Londres fut longtemps au centre de l’univers. Pendant environ cent cinquante ans, au bord de la Tamise, s’étalait la capitale de l’empire britannique. Il en reste quelque chose dans le monde du rugby. Car la capitale anglaise abrite trois clubs d’exilés : les London Irish, Welsh et Scottish. Paradoxalement, ces trois clubs furent longtemps les seuls dont le mot « London » figurait dans le nom officiel. Les Harlequins, Wasps ou Saracens ne jugeaient pas utiles de faire figurer leur appartenance géographique dans leur appellation. Les clubs d’exilés sont une survivance d’une époque où les clubs de rugby servaient de point de ralliement pour les étudiants et les actifs déracinés dans la métropole. Un lieu de socialisation puissant qui correspondait parfaitement à l’ère du rugby amateur. Les clubs d’exilés accueillaient des joueurs de haut niveau et les week-ends de tournoi, il n’était pas rare de voir au moins un exilé dans chaque équipe celte.

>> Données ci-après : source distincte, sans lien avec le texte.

-- ==== Sys2Proof/Tests/Slice0.lean ====
section
/-! SUPPORT. The model's own tests. The words and the expected values are those of spec/95_test_vectors.md, or worked out by
hand from the rule named; the witnesses meet the hypotheses of the statements. -/

namespace Sys2Proof.Tests

open Sys2Proof.Machine

/-! ## WellFormed: each check refuses an ill-formed term -/

theorem test_wf_jal : (Instr.jal 1#5 3#21).wf = false := by decide
theorem test_wf_beq : (Instr.beq 1#5 2#5 1#13).wf = false := by decide
theorem test_wf_bne : (Instr.bne 1#5 2#5 1#13).wf = false := by decide
theorem test_wf_blt : (Instr.blt 1#5 2#5 1#13).wf = false := by decide
theorem test_wf_bge : (Instr.bge 1#5 2#5 1#13).wf = false := by decide
theorem test_wf_bltu : (Instr.bltu 1#5 2#5 1#13).wf = false := by decide
theorem test_wf_bgeu : (Instr.bgeu 1#5 2#5 1#13).wf = false := by decide

/-! ## Decoding: one word of every instruction (spec/95_test_vectors.md section 2; where a row has no vector there, the fields
of spec/30_encoding.md R201 put together by hand) -/

theorem test_decode_lui : decode 0x12345537#32 = .instr (.lui 10#5 0x12345#20) := by decide
theorem test_decode_auipc : decode 0x00001517#32 = .instr (.auipc 10#5 1#20) := by decide
theorem test_decode_jal : decode 0x7FF000EF#32 = .instr (.jal 1#5 4094#21) := by decide
theorem test_decode_jalr : decode 0x005580E7#32 = .instr (.jalr 1#5 11#5 5#12) := by decide
theorem test_decode_beq : decode 0x00C58863#32 = .instr (.beq 11#5 12#5 16#13) := by decide
theorem test_decode_bne : decode 0xFEC59CE3#32 = .instr (.bne 11#5 12#5 (-8#13)) := by decide
theorem test_decode_blt : decode 0x00C5C663#32 = .instr (.blt 11#5 12#5 12#13) := by decide
theorem test_decode_bge : decode 0x00C5D663#32 = .instr (.bge 11#5 12#5 12#13) := by decide
theorem test_decode_bltu : decode 0x00C5E663#32 = .instr (.bltu 11#5 12#5 12#13) := by decide
theorem test_decode_bgeu : decode 0x00C5F663#32 = .instr (.bgeu 11#5 12#5 12#13) := by decide
theorem test_decode_lb : decode 0x00358503#32 = .instr (.lb 10#5 11#5 3#12) := by decide
theorem test_decode_lh : decode 0x00259503#32 = .instr (.lh 10#5 11#5 2#12) := by decide
theorem test_decode_lw : decode 0xFFC5A503#32 = .instr (.lw 10#5 11#5 (-4#12)) := by decide
theorem test_decode_lbu : decode 0x0035C503#32 = .instr (.lbu 10#5 11#5 3#12) := by decide
theorem test_decode_lhu : decode 0x0025D503#32 = .instr (.lhu 10#5 11#5 2#12) := by decide
theorem test_decode_sb : decode 0xFEC58FA3#32 = .instr (.sb 12#5 11#5 (-1#12)) := by decide
theorem test_decode_sh : decode 0x00C59123#32 = .instr (.sh 12#5 11#5 2#12) := by decide
theorem test_decode_sw : decode 0x00C5A023#32 = .instr (.sw 12#5 11#5 0#12) := by decide
theorem test_decode_addi : decode 0xFFF58513#32 = .instr (.addi 10#5 11#5 (-1#12)) := by decide
theorem test_decode_slti : decode 0xFFF5A513#32 = .instr (.slti 10#5 11#5 (-1#12)) := by decide
theorem test_decode_sltiu : decode 0xFFF5B513#32 = .instr (.sltiu 10#5 11#5 (-1#12)) := by decide
theorem test_decode_xori : decode 0xFFF5C513#32 = .instr (.xori 10#5 11#5 (-1#12)) := by decide
theorem test_decode_ori : decode 0x8005E513#32 = .instr (.ori 10#5 11#5 (-2048#12)) := by decide
theorem test_decode_andi : decode 0x7FF5F513#32 = .instr (.andi 10#5 11#5 0x7FF#12) := by decide
theorem test_decode_slli : decode 0x01F59513#32 = .instr (.slli 10#5 11#5 31#5) := by decide
theorem test_decode_srli : decode 0x01F5D513#32 = .instr (.srli 10#5 11#5 31#5) := by decide
theorem test_decode_srai : decode 0x4045D513#32 = .instr (.srai 10#5 11#5 4#5) := by decide
theorem test_decode_add : decode 0x00C58533#32 = .instr (.add 10#5 11#5 12#5) := by decide
theorem test_decode_sub : decode 0x40C58533#32 = .instr (.sub 10#5 11#5 12#5) := by decide
theorem test_decode_sll : decode 0x00C59533#32 = .instr (.sll 10#5 11#5 12#5) := by decide
theorem test_decode_slt : decode 0x00C5A533#32 = .instr (.slt 10#5 11#5 12#5) := by decide
theorem test_decode_sltu : decode 0x00C5B533#32 = .instr (.sltu 10#5 11#5 12#5) := by decide
theorem test_decode_xor : decode 0x00C5C533#32 = .instr (.xor 10#5 11#5 12#5) := by decide
theorem test_decode_srl : decode 0x00C5D533#32 = .instr (.srl 10#5 11#5 12#5) := by decide
theorem test_decode_sra : decode 0x40C5D533#32 = .instr (.sra 10#5 11#5 12#5) := by decide
theorem test_decode_or : decode 0x00C5E533#32 = .instr (.or 10#5 11#5 12#5) := by decide
theorem test_decode_and : decode 0x00C5F533#32 = .instr (.and 10#5 11#5 12#5) := by decide
theorem test_decode_mul : decode 0x02C58533#32 = .instr (.mul 10#5 11#5 12#5) := by decide
theorem test_decode_mulh : decode 0x02C59533#32 = .instr (.mulh 10#5 11#5 12#5) := by decide
theorem test_decode_mulhsu : decode 0x02C5A533#32 = .instr (.mulhsu 10#5 11#5 12#5) := by decide
theorem test_decode_mulhu : decode 0x02C5B533#32 = .instr (.mulhu 10#5 11#5 12#5) := by decide
theorem test_decode_div : decode 0x02C5C533#32 = .instr (.div 10#5 11#5 12#5) := by decide
theorem test_decode_divu : decode 0x02C5D533#32 = .instr (.divu 10#5 11#5 12#5) := by decide
theorem test_decode_rem : decode 0x02C5E533#32 = .instr (.rem 10#5 11#5 12#5) := by decide
theorem test_decode_remu : decode 0x02C5F533#32 = .instr (.remu 10#5 11#5 12#5) := by decide
theorem test_decode_fence : decode 0x8FF0000F#32 = .instr (.fence 0#5 0#5 8#4 15#4 15#4) := by decide
theorem test_decode_ecall : decode 0x00000073#32 = .instr (.ecall) := by decide
theorem test_decode_ebreak : decode 0x00100073#32 = .instr (.ebreak) := by decide
theorem test_decode_csrrw : decode 0xC00592F3#32 = .instr (.csrrw 5#5 11#5 0xC00#12) := by decide
theorem test_decode_csrrs : decode 0xC00022F3#32 = .instr (.csrrs 5#5 0#5 0xC00#12) := by decide
theorem test_decode_csrrc : decode 0xC005B2F3#32 = .instr (.csrrc 5#5 11#5 0xC00#12) := by decide
theorem test_decode_csrrwi : decode 0xC00FD2F3#32 = .instr (.csrrwi 5#5 31#5 0xC00#12) := by decide
theorem test_decode_csrrsi : decode 0xC00FE2F3#32 = .instr (.csrrsi 5#5 31#5 0xC00#12) := by decide
theorem test_decode_csrrci : decode 0xC00FF2F3#32 = .instr (.csrrci 5#5 31#5 0xC00#12) := by decide
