-- ==== Sys2Proof/WellFormed.lean ====
section
/-! DEFINITION. Which instructions a word can spell: the operand ranges of spec/30_encoding.md R52 and R57. -/

namespace Sys2Proof

/-- The interval of a CLASSIFY fits the signed 16-bit PL field: [−32768, 32767] (30_encoding R52). Every other
operand has a type that holds exactly its encodable values (30_encoding R49). -/
def Instr.wf : Instr → Bool
  | .start => true
  | .status => true
  | .readTemp => true
  | .readHum => true
  | .delay _ => true
  | .edge _ => true
  | .classify _ iv => decide (-32768 ≤ iv) && decide (iv ≤ 32767)

end Sys2Proof
end

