/-- Settles O1: each accepted word is the encoding of its well-formed instruction, so it decodes by O2; each refused
word has its reason as the first condition it fails. -/
theorem decodeSampleWords : Obligations.DecodeSampleWords := by
  refine ⟨?start, ?status, ?readTemp, ?readHum, ?delay, ?edge, ?classifyData, ?classifyAck, ?opcode, ?bit, ?field⟩
  case start | status | readTemp | readHum | delay | edge | classifyData | classifyAck =>
    exact decode_of_encode_eq rfl rfl
  case opcode | bit | field => exact decode_of_rejectReason rfl

end Sys2Proof
end
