-- ==== Sys2Proof/Machine/Names.lean ====
section
/-! DEFINITION. The indexes of the object dictionary under the names the object tables give them (R423, R424). -/

namespace Sys2Proof.Machine.Ix
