-- ==== Sys2Proof/Machine/Ops.lean ====
section
/-! DEFINITION. The named operations over the dictionary, the time, the function state machine, the event fabric's inputs and
the pins, over which every meaning is written. -/

namespace Sys2Proof.Machine

/-! ### The dictionary's values -/

/-- The scalar an object holds, as its bit pattern (R426). -/
def State.rd (s : State) (ix sub : Nat) : Nat := storeGet (resetReg (key ix sub)) s.regs (key ix sub)

/-- An object given a value, cut to the object's width (R426). -/
def State.wr (s : State) (ix sub v : Nat) : State :=
  { s with regs := storeSet (resetReg (key ix sub)) s.regs (key ix sub) (v % 2 ^ bitsAt (key ix sub)) }

/-- The signed scalar an object holds (R426). -/
def State.rdI (s : State) (ix sub : Nat) : Int := ofPattern (objBits ix sub) (s.rd ix sub)

/-- A signed object given a value (R426). -/
def State.wrI (s : State) (ix sub : Nat) (i : Int) : State := s.wr ix sub (toPattern (objBits ix sub) i)

/-- The octet string an object holds (R426). -/
def State.rdo (s : State) (ix sub : Nat) : Octets := storeGet (resetOct (key ix sub)) s.octs (key ix sub)

/-- An octet-string object given its contents (R431). -/
def State.wro (s : State) (ix sub : Nat) (bs : Octets) : State :=
  { s with octs := storeSet (resetOct (key ix sub)) s.octs (key ix sub) bs }

/-- The value in force of an RWB object (R15, R427). -/
def State.rdf (s : State) (ix sub : Nat) : Nat := storeGet (resetReg (key ix sub)) s.forced (key ix sub)

/-- The contents in force of an RWB octet string (R140). -/
def State.rdfo (s : State) (ix sub : Nat) : Octets := storeGet (resetOct (key ix sub)) s.forcedOcts (key ix sub)

/-- The value last written to an RWB object comes into force (R15, R16). -/
def State.force (s : State) (ix sub : Nat) : State :=
  { s with forced := storeSet (resetReg (key ix sub)) s.forced (key ix sub) (s.rd ix sub) }

/-- The contents last written to an RWB octet string come into force (R140). -/
def State.forceo (s : State) (ix sub : Nat) : State :=
  { s with forcedOcts := storeSet (resetOct (key ix sub)) s.forcedOcts (key ix sub) (s.rdo ix sub) }

/-- Several RWB objects come into force together (R16). -/
def State.forceAll (s : State) (sub : Nat) : List Nat → State
  | [] => s
  | ix :: ixs => (s.force ix sub).forceAll sub ixs

/-- A counter grown by `n`, wrapping at its width. -/
def State.bump (s : State) (ix sub n : Nat) : State := s.wr ix sub (s.rd ix sub + n)

/-- A counter grown by `n` that saturates at its width. -/
def State.bumpSat (s : State) (ix sub n : Nat) : State :=
  s.wr ix sub (min (s.rd ix sub + n) (2 ^ objBits ix sub - 1))

/-- A high-water object raised to `n` where that is higher. -/
def State.raiseTo (s : State) (ix sub n : Nat) : State := s.wr ix sub (max (s.rd ix sub) n)

/-- One bit of an object. -/
def State.bit (s : State) (ix sub b : Nat) : Bool := (s.rd ix sub).testBit b

/-- One bit of an object set or cleared. -/
def State.putBit (s : State) (ix sub b : Nat) (v : Bool) : State :=
  s.wr ix sub (if v then s.rd ix sub ||| 2 ^ b else s.rd ix sub - (s.rd ix sub &&& 2 ^ b))

/-- One bit of an object set. -/
def State.setBit (s : State) (ix sub b : Nat) : State := s.putBit ix sub b true

/-- One bit of an object cleared. -/
def State.clearBit (s : State) (ix sub b : Nat) : State := s.putBit ix sub b false

/-! ### Output and free values -/

/-- The device puts something out. -/
def State.emit (s : State) (o : Output) : State := { s with out := s.out ++ [o] }

/-- Several leave, one after the other. -/
def State.emits (s : State) (os : List Output) : State := { s with out := s.out ++ os }

/-- A free value taken: the counter moves on, so that the next one is another. -/
def State.takeFree (s : State) : State := { s with free := s.free + 1 }

/-! ### Time and position -/

/-- One second in the TBU clock's units. -/
def tbuSecond : Nat := 1000000000 * 2 ^ 32

/-- The time stamp of a TBU clock value with its quality flags: seconds modulo 2^30, nanoseconds, flags (R3, R460). -/
def stampOf (tbu quality : Nat) : Nat :=
  (tbu / tbuSecond % 2 ^ 30) * 2 ^ 34 + (tbu % tbuSecond / 2 ^ 32) * 16 + quality % 16

/-- The clock at this instant, interpolated in quarters of a CLK_TB cycle (R460). -/
def State.clockNow (s : State) : Nat := s.tbu + s.ns % 4 * s.rd Ix.netClockIncrement 0 / 4

/-- The time stamp of this instant (R460). -/
def State.stamp (s : State) : Nat := stampOf s.clockNow (s.rd Ix.netTimeStatus 0)

/-- The live LP, in CLK_POS (R11). -/
def State.lp (s : State) : Nat := s.rd Ix.wpuLP 0

/-- The CLK_POS cycle of this instant (R18). -/
def State.cycle (s : State) : Nat := s.ns / 5

/-- A performance counter grown by `n`: a wrap shows (R533). -/
def State.pmcAdd (s : State) (ix sub n : Nat) : State :=
  let t := s.bump ix sub n
  if 2 ^ 64 ≤ s.rd ix sub + n then t.setBit 0x7017 0 1 else t

/-- Whether the performance counters count: PMC Running, not frozen (R522, R534). -/
def State.pmcCounts (s : State) : Bool := decide (s.rd 0x7000 0 = 2) && !s.bit 0x7017 0 0

/-- Occurrences of a hardware event of an instance reach the counters that select it (R532). -/
def State.tally (s : State) (code inst n : Nat) : State :=
  if s.pmcCounts && n != 0 then
    (List.range 8).foldl (fun (t : State) k =>
      let chosen := t.rd Ix.pmcInstance (k + 1)
      if t.rd Ix.pmcEventSelect (k + 1) = code ∧ (chosen = 0xFFFF ∨ chosen = inst) then t.pmcAdd Ix.pmcCounter (k + 1) n else t) s
  else s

SARACENS, LES SUD-AFRICAINS DE LONDRES

En 1969 (année prise au hasard), l’Irlande en accueillait deux pour affronter la France, idem pour l’Écosse et le pays de Galles. Évidemment, avec le rugby professionnel, les choses ont changé. Il y a eu quelques péripéties mais vingt ans plus tard, ces clubs sont toujours là, curieusement. Les London Irish en première division depuis longtemps, les autres en deuxième. Les London Welsh sont même revenus dans l’élite pour deux saisons (2012-2013) et (2014-2015). Pour l’anecdote, on a même présenté parfois les nouveaux Saracens comme une sorte d’équipe des Sud-Africains de Londres, mais ce n’est pas tout à fait le même contexte.

Les trois équipes historiques sont donc encore vivaces et on a même parlé d’elles pour rejoindre la Ligue celte. Ce ne furent que des idées lancées de-ci de-là, mais le projet a de quoi séduire. Il permettrait à ce championnat fermé de poser un pied sur le grand marché londonien, facile d’accès pour les supporters visiteurs. Pour les clubs, ce serait l’occasion de rejoindre un championnat sans descente et les avantages qui en découlent : possibilité de recruter, de former et trouver des partenaires plus sereinement.